## Given data
══════
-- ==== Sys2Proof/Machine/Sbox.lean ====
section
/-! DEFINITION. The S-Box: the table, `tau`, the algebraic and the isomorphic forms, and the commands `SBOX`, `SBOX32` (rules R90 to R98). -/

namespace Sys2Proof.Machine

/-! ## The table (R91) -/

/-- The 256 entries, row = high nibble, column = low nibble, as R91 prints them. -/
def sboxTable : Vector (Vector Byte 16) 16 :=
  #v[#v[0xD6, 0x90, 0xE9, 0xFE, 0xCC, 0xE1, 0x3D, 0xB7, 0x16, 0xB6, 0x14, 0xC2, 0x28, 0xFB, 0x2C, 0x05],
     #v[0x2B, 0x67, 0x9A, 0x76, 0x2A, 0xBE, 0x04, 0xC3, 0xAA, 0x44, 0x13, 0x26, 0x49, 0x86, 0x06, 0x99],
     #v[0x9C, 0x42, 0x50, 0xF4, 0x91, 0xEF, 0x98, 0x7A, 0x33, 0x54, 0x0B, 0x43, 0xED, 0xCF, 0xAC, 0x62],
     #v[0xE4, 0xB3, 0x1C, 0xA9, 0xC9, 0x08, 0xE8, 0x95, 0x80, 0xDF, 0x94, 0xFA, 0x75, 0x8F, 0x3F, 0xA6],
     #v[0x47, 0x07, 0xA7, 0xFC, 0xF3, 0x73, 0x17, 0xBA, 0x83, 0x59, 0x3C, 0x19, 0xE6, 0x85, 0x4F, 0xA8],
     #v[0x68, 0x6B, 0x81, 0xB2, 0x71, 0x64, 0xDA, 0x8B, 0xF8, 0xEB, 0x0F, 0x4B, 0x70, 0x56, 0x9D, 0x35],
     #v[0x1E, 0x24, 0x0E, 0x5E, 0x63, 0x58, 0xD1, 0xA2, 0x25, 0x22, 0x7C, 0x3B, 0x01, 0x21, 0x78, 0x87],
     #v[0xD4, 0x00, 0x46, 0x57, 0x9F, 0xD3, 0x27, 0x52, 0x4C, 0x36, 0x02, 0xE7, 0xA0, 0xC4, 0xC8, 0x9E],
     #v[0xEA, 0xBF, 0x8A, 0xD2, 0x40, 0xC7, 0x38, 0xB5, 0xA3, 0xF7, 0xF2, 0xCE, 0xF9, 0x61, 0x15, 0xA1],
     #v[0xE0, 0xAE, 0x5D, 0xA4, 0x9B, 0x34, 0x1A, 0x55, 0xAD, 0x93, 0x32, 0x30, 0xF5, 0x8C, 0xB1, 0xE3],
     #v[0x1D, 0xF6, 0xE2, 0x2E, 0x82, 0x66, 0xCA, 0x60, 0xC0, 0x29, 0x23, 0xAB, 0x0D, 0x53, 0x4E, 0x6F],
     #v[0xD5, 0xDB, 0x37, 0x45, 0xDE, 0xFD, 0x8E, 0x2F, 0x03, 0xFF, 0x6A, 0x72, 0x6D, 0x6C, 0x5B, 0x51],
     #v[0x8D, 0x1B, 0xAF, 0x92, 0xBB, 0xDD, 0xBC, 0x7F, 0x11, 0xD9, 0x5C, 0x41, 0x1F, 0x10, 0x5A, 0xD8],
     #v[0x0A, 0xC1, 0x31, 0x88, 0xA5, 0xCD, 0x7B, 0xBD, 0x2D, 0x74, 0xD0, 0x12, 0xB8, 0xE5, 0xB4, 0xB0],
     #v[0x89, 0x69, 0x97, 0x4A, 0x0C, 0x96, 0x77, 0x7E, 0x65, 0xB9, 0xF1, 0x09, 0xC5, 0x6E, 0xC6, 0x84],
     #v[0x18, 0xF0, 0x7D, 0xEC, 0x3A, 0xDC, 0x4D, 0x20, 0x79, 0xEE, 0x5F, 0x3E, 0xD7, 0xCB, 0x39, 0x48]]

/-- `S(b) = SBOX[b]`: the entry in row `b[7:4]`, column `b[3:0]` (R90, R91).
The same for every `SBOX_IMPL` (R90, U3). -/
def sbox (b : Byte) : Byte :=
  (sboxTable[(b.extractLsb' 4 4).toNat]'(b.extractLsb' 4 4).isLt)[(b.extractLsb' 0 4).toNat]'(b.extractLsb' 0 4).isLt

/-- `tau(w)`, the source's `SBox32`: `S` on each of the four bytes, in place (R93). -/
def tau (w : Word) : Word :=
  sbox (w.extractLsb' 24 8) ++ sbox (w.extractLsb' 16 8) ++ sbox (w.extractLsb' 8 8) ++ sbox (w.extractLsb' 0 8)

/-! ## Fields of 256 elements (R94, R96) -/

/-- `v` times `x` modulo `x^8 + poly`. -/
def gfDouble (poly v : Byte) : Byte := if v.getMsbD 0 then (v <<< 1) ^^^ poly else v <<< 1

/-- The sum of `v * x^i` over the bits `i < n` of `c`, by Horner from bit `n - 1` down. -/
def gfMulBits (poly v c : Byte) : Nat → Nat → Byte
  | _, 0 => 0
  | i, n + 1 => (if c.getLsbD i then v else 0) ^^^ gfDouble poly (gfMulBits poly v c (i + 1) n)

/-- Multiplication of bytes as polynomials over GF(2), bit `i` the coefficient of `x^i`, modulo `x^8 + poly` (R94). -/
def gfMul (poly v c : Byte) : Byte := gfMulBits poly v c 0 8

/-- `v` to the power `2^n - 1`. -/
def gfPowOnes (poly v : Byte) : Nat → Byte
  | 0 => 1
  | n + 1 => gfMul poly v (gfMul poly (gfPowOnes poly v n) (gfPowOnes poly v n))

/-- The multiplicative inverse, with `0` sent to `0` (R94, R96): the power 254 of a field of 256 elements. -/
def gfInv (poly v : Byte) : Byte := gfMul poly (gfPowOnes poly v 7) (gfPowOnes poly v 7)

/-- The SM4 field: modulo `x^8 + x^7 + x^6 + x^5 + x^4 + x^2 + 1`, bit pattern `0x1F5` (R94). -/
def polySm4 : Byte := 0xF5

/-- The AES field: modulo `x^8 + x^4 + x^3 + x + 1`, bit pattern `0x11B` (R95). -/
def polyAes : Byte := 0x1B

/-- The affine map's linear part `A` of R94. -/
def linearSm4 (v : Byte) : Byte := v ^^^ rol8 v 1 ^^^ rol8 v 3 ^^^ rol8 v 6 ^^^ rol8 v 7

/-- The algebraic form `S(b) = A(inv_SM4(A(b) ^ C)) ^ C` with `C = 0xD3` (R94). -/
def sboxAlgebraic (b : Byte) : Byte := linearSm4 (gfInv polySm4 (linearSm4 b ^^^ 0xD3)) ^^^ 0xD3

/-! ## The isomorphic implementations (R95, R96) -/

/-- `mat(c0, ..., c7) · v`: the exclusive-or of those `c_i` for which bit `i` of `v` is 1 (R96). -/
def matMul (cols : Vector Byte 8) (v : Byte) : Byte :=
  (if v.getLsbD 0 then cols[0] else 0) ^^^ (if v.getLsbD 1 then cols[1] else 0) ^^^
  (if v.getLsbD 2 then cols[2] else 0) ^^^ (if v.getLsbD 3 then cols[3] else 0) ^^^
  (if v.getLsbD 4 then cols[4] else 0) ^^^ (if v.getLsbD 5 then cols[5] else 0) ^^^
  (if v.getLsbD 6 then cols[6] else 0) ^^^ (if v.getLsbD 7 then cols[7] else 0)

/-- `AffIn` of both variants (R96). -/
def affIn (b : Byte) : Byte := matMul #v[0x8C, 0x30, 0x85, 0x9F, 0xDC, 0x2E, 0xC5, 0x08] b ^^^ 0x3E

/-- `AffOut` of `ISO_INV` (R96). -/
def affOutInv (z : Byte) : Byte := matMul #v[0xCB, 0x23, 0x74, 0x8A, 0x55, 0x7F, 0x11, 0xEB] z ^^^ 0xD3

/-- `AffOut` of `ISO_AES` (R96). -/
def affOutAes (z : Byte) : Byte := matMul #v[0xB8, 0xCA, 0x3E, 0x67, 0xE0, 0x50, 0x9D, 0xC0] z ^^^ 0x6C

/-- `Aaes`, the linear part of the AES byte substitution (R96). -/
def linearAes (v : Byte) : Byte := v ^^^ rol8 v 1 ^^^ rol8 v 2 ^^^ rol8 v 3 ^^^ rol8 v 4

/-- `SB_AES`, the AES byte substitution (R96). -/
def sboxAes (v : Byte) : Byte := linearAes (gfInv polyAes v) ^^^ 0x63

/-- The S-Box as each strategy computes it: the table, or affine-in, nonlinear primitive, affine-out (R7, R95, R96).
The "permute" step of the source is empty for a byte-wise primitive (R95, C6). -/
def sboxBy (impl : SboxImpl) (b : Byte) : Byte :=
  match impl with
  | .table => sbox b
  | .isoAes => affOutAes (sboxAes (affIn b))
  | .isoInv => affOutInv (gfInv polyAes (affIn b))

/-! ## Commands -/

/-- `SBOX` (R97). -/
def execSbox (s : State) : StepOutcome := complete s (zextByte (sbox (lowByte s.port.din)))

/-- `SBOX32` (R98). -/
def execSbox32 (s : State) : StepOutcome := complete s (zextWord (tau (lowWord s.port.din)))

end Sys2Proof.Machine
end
══════
## What is being asked
Throughout the listing, how many lines contain the string "State"? Give the number on its own.

## Solution to the exercise
2